> WORK TASK
Exactly as they appear below, repeat the lines from the one with "a => intro h; simp [nextInput] at h" through the one with "(h : nextInput", and no others.

---+---

-- ==== Sys2Proof/Laws/Ops.lean ====
section
/-! SUPPORT. For each shared operation, what it can answer, said once. -/

namespace Sys2Proof.Machine

/-! Inputs. -/

theorem nextInput_ready_cons (x : Input) (rest : List Input) : nextInput .ready (x :: rest) = some (x, rest) := rfl

@[simp] theorem nextInput_nil (p : Phase) : nextInput p [] = none := by cases p <;> rfl

/-- While WAIT_BUS the port takes no request (R236). -/
theorem nextInput_waitBus_ne_request {l : List Input} {w : Word} {rest : List Input} :
    nextInput .waitBus l ≠ some (.request w, rest) := by
  induction l generalizing rest with
  | nil => simp
  | cons x l ih =>
    cases x with
    | request v =>
      intro h
      simp only [nextInput] at h
      split at h
      next => cases h
      next y r hy =>
        simp only [Option.some.injEq, Prod.mk.injEq] at h
        exact ih (h.1 ▸ hy)
    | answer a => intro h; simp [nextInput] at h
    | reset => intro h; simp [nextInput] at h

/-- Requests the host holds keep their place, whatever is taken behind them. -/
theorem nextInput_held (held : List Word) (l : List Input) :
    nextInput .waitBus (held.map .request ++ l) =
      (nextInput .waitBus l).map (fun p => (p.1, held.map .request ++ p.2)) := by
  induction held with
  | nil => simp
  | cons w held ih =>
    simp only [List.map_cons, List.cons_append, nextInput, ih]
    cases nextInput .waitBus l <;> rfl

theorem takeAnswer_eq {s : State} {a : Answer} {rest : List Input}
    (h : nextInput s.phase s.inputs = some (.answer a, rest)) : takeAnswer s = some (a, rest) := by
  simp [takeAnswer, h]

theorem takeAnswer_some {s : State} {a : Answer} {rest : List Input} (h : takeAnswer s = some (a, rest)) :
    nextInput s.phase s.inputs = some (.answer a, rest) := by
  unfold takeAnswer at h
  split at h
  next b r hb => simp_all
  all_goals cases h

/-! Answer validation. -/

@[simp] theorem validate_nak (t : Txn) : validate t .nak = .nak := by cases t <;> rfl

/-- A validated Ack is the answer itself, of the length the transaction expects (R145). -/
theorem validate_ack {t : Txn} {a : Answer} {r : List Byte} (h : validate t a = .ack r) :
    a = .ack r ∧ ((∃ addr w n, t = .writeRead addr w n ∧ r.length = n) ∨ (∃ addr w, t = .write addr w ∧ r = [])) := by
  cases a with
  | nak => simp at h
  | ack q =>
    cases t with
    | writeRead addr w n =>
      simp only [validate] at h
      split at h
      next hn =>
        obtain rfl : q = r := Answer.ack.inj h
        exact ⟨rfl, .inl ⟨addr, w, n, rfl, hn⟩⟩
      next => cases h
    | write addr w =>
      simp only [validate] at h
      split at h
      next hq =>
        obtain rfl : [] = r := Answer.ack.inj h
        exact ⟨by rw [hq], .inr ⟨addr, w, rfl, rfl⟩⟩
      next => cases h

/-! Acceptance. -/

theorem accept_cases (i : Instr) (s : State) :
    (stateOk i.op s.session = true ∧ accept i s = issue i s) ∨
    (stateOk i.op s.session = false ∧ accept i s = completeBare .protocolStateError s) := by
  unfold accept
  cases stateOk i.op s.session <;> simp

theorem request_ready {i : Instr} {finish : Answer → State → Result} {s : State} (h : s.phase = .ready) :
    request i finish s = .next (accept i s) := by
  simp [request, h]

theorem request_waitBus {i : Instr} {finish : Answer → State → Result} {s : State} (h : s.phase = .waitBus) :
    request i finish s = answerStep finish s := by
  simp [request, h]

/-! The answer step. -/

/-- The answer step waits, or finishes the request on the validated answer. -/
theorem answerStep_next {finish : Answer → State → Result} {s t : State} (h : answerStep finish s = .next t) :
    (takeAnswer s = none ∧ t = idle s) ∨
    (∃ a rest x, takeAnswer s = some (a, rest) ∧ s.txnL = some x ∧
      finish (validate x a) (takeAnswered a rest s) = .next t) := by
  unfold answerStep at h
  split at h
  next hn => exact .inl ⟨hn, (Host.Outcome.next.inj h).symm⟩
  next a rest ha =>
    split at h
    next => cases h
    next x hx => exact .inr ⟨a, rest, x, ha, hx, h⟩

/-- finish_read ends in BUS_ERROR, in CHECKSUM_ERROR, or in OK with the decoded results (R161). -/
theorem finishRead_next {spans : Config → List Span} {dec : Config → List Byte → Except Fault Results} {a : Answer}
    {s t : State} (h : finishRead spans dec a s = .next t) :
    (a = .nak ∧ t = completeBare .busError s) ∨
    (∃ r, a = .ack r ∧ checkSpans (spans s.cfg) r = .ok false ∧
      t = completeBare .checksumError { s with frame := some r }) ∨
    (∃ r written, a = .ack r ∧ checkSpans (spans s.cfg) r = .ok true ∧ dec s.cfg r = .ok written ∧
      t = complete .ok written { s with frame := some r }) := by
  cases a with
  | nak => exact .inl ⟨rfl, (Host.Outcome.next.inj h).symm⟩
  | ack r =>
    simp only [finishRead] at h
    split at h
    next => cases h
    next hc => exact .inr (.inl ⟨r, rfl, hc, (Host.Outcome.next.inj h).symm⟩)
    next hc =>
      split at h
      next => cases h
      next written hd => exact .inr (.inr ⟨r, written, rfl, hc, hd, (Host.Outcome.next.inj h).symm⟩)

/-- finish_write ends in BUS_ERROR with SESSION unchanged, or in OK with the request's transition (R162). -/
theorem finishWrite_next {transition : Session → Session} {a : Answer} {s t : State}
    (h : finishWrite transition a s = .next t) :
    (a = .nak ∧ t = completeBare .busError s) ∨
    (∃ r, a = .ack r ∧ t = completeBare .ok { s with session := transition s.session }) := by
  cases a with
  | nak => exact .inl ⟨rfl, (Host.Outcome.next.inj h).symm⟩
  | ack r => exact .inr ⟨r, rfl, (Host.Outcome.next.inj h).symm⟩

/-! The meanings. -/

/-- In READY every meaning is the acceptance of its request (R160). -/
theorem exec_ready (i : Instr) {s : State} (h : s.phase = .ready) : exec i s = .next (accept i s) := by
  cases i <;> exact request_ready h

/-- The spans and the decoding of a read request, and none for a write-only one (R161). -/
def readShape : Op → Option ((Config → List Span) × (Config → List Byte → Except Fault Results))
  | .ssTemp => some (fun c => tempSpans c c.ssLen, decodeTemp)
  | .perRead => some (fun c => tempSpans c c.perLen, decodeTemp)
  | .readId => some (fun _ => [⟨0, 8, 8⟩], decodeId)
  | .readStatus => some (fun _ => [⟨0, 2, 2⟩], decodeStatus)
  | .perStart | .perEnd | .heaterOn | .heaterOff | .softReset | .busReset | .clearStatus => none

/-- The SESSION transition of a write-only request (R162, R174). -/
def transitionOf : Op → Session → Session
  | .perStart, _ => .periodicMeasuring
  | .perEnd, _ => .idle
  | .softReset, _ => .idle
  | .ssTemp, x | .perRead, x | .heaterOn, x | .heaterOff, x | .readId, x | .busReset, x | .readStatus, x
  | .clearStatus, x => x

/-- The lengths of an admitted configuration (R9(c)). -/
theorem lengths_of_wf {c : Config} (h : c.wf = true) :
    (c.ssLen = 3 ∨ c.ssLen = 6) ∧ (c.perLen = 3 ∨ c.perLen = 6) := by
  simp only [Config.wf, Config.lengthsLegal, Bool.and_eq_true, Bool.or_eq_true, beq_iff_eq] at h
  exact h.2

/-- A read request issues a write-read of its length, which is 3, 6 or 9 (R52, R124). -/
theorem txnOf_read {c : Config} {i : Instr} {shape : (Config → List Span) × (Config → List Byte → Except Fault Results)}
    (hc : c.wf = true) (h : readShape i.op = some shape) :
    (∃ op, txnOf c i = .writeRead c.devAddr (opcodeBytes op) (readLen c i)) ∧
    (readLen c i = 3 ∨ readLen c i = 6 ∨ readLen c i = 9) := by
  obtain ⟨hs, hp⟩ := lengths_of_wf hc
  have hs0 : c.ssLen ≠ 0 := by omega
  have hp0 : c.perLen ≠ 0 := by omega
  cases i <;> simp [Instr.op, readShape] at h <;>
    simp [txnOf, txnOfRow, rom, opcode, readLen, hs0, hp0] <;> omega

/-- A write-only request issues a write (R124). -/
theorem txnOf_write {c : Config} {i : Instr} (h : readShape i.op = none) : ∃ addr w, txnOf c i = .write addr w := by
  cases i <;> simp [Instr.op, readShape] at h <;> exact ⟨_, _, rfl⟩

/-- In WAIT_BUS every meaning is the answer step of its operation (R146). -/
theorem exec_waitBus (i : Instr) {s : State} (h : s.phase = .waitBus) :
    exec i s =
      match readShape i.op with
      | some (spans, dec) => answerStep (finishRead spans dec) s
      | none => answerStep (finishWrite (transitionOf i.op)) s := by
  cases i <;> exact request_waitBus h

/-- Everything the answer step of a request can do: wait, BUS_ERROR, CHECKSUM_ERROR or OK (R146, R161, R162). -/
theorem exec_waitBus_next {i : Instr} {s t : State} (hp : s.phase = .waitBus) (h : exec i s = .next t) :
    (takeAnswer s = none ∧ t = idle s) ∨
    ∃ a rest x, takeAnswer s = some (a, rest) ∧ s.txnL = some x ∧
      ((validate x a = .nak ∧ t = completeBare .busError (takeAnswered a rest s)) ∨
       (∃ r spans dec, validate x a = .ack r ∧ readShape i.op = some (spans, dec) ∧
          checkSpans (spans s.cfg) r = .ok false ∧
          t = completeBare .checksumError { takeAnswered a rest s with frame := some r }) ∨
       (∃ r spans dec written, validate x a = .ack r ∧ readShape i.op = some (spans, dec) ∧
          checkSpans (spans s.cfg) r = .ok true ∧ dec s.cfg r = .ok written ∧
          t = complete .ok written { takeAnswered a rest s with frame := some r }) ∨
       (∃ r, validate x a = .ack r ∧ readShape i.op = none ∧
          t = completeBare .ok { takeAnswered a rest s with session := transitionOf i.op s.session })) := by
  rw [exec_waitBus i hp] at h
  cases hr : readShape i.op with
  | none =>
    rw [hr] at h
    obtain hw | ⟨a, rest, x, ha, hx, hf⟩ := answerStep_next h
    · exact .inl hw
    · obtain ⟨hv, ht⟩ | ⟨r, hv, ht⟩ := finishWrite_next hf
      · exact .inr ⟨a, rest, x, ha, hx, .inl ⟨hv, ht⟩⟩
      · exact .inr ⟨a, rest, x, ha, hx, .inr (.inr (.inr ⟨r, hv, rfl, ht⟩))⟩
  | some p =>
    rw [hr] at h
    obtain hw | ⟨a, rest, x, ha, hx, hf⟩ := answerStep_next h
    · exact .inl hw
    · obtain ⟨hv, ht⟩ | ⟨r, hv, hc, ht⟩ | ⟨r, written, hv, hc, hd, ht⟩ := finishRead_next hf
      · exact .inr ⟨a, rest, x, ha, hx, .inl ⟨hv, ht⟩⟩
      · exact .inr ⟨a, rest, x, ha, hx, .inr (.inl ⟨r, p.1, p.2, hv, rfl, hc, ht⟩)⟩
      · exact .inr ⟨a, rest, x, ha, hx, .inr (.inr (.inl ⟨r, p.1, p.2, written, hv, rfl, hc, hd, ht⟩))⟩

/-! The step. -/

/-- Everything a step can do. -/
theorem step_cases {s t : State} (h : step s = .next t) :
    s.cfg.wf = true ∧
    ((nextInput s.phase s.inputs = none ∧ t = idle s) ∨
     (∃ rest, nextInput s.phase s.inputs = some (.reset, rest) ∧ t = blockReset { s with inputs := rest }) ∨
     (∃ w rest, s.phase = .ready ∧ s.inputs = .request w :: rest ∧
        acceptWord exec w { s with inputs := rest } = .next t) ∨
     (∃ a rest, s.phase = .ready ∧ s.inputs = .answer a :: rest ∧ t = idle { s with inputs := rest }) ∨
     (∃ a rest w i, s.phase = .waitBus ∧ nextInput .waitBus s.inputs = some (.answer a, rest) ∧
        s.reqL = some w ∧ decode w = .ok i ∧ exec i s = .next t)) := by
  unfold step cycle at h
  split at h
  next => cases h
  next hw =>
    refine ⟨by simpa using hw, ?_⟩
    split at h
    next hn => exact .inl ⟨hn, (Host.Outcome.next.inj h).symm⟩
    next rest hn => exact .inr (.inl ⟨rest, hn, (Host.Outcome.next.inj h).symm⟩)
    next w rest hn =>
      cases hp : s.phase with
      | waitBus => rw [hp] at hn; exact absurd hn nextInput_waitBus_ne_request
      | ready =>
        cases hi : s.inputs with
        | nil => simp [hi] at hn
        | cons x l =>
          simp only [hp, hi, nextInput_ready_cons, Option.some.injEq, Prod.mk.injEq] at hn
          obtain ⟨rfl, rfl⟩ := hn
          exact .inr (.inr (.inl ⟨w, l, rfl, rfl, hp ▸ h⟩))
    next a rest hn =>
      cases hp : s.phase with
      | ready =>
        cases hi : s.inputs with
        | nil => simp [hi] at hn
        | cons x l =>
          simp only [hp, hi, nextInput_ready_cons, Option.some.injEq, Prod.mk.injEq] at hn
          obtain ⟨rfl, rfl⟩ := hn
          rw [hp] at h
          exact .inr (.inr (.inr (.inl ⟨a, l, rfl, rfl, (Host.Outcome.next.inj h).symm⟩)))
      | waitBus =>
        rw [hp] at hn h
        simp only [resume] at h
        split at h
        next => cases h
        next w hr =>
          split at h
          next i hd => exact .inr (.inr (.inr (.inr ⟨a, rest, w, i, rfl, hn, hr, hd, h⟩)))
          next => cases h

/-- Accepting a word: the request's acceptance, or the rejection that R230 orders. -/
theorem acceptWord_next {w : Word} {s t : State} (hp : s.phase = .ready) (h : acceptWord exec w s = .next t) :
    (∃ i, decode w = .ok i ∧ t = accept i s) ∨
    ((∃ e, decode w = .error e) ∧
      (t = completeBare .invalidArgument s ∨ t = completeBare .protocolStateError s)) := by
  unfold acceptWord at h
  split at h
  next i hd =>
    rw [exec_ready i hp] at h
    exact .inl ⟨i, hd, (Host.Outcome.next.inj h).symm⟩
  next e hd =>
    refine .inr ⟨⟨e, hd⟩, ?_⟩
    have ht : rejectWord w s = t := Host.Outcome.next.inj h
    unfold rejectWord at ht
    split at ht
    next => exact .inl ht.symm
    next op _ =>
      split at ht
      next => exact .inl ht.symm
      next => exact .inr ht.symm

end Sys2Proof.Machine
end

---+---

> THE COMPLETED TASK
    | answer a => intro h; simp [nextInput] at h
    | reset => intro h; simp [nextInput] at h

/-- Requests the host holds keep their place, whatever is taken behind them. -/
theorem nextInput_held (held : List Word) (l : List Input) :
    nextInput .waitBus (held.map .request ++ l) =
      (nextInput .waitBus l).map (fun p => (p.1, held.map .request ++ p.2)) := by
  induction held with
  | nil => simp
  | cons w held ih =>
    simp only [List.map_cons, List.cons_append, nextInput, ih]
    cases nextInput .waitBus l <;> rfl

theorem takeAnswer_eq {s : State} {a : Answer} {rest : List Input}
    (h : nextInput s.phase s.inputs = some (.answer a, rest)) : takeAnswer s = some (a, rest) := by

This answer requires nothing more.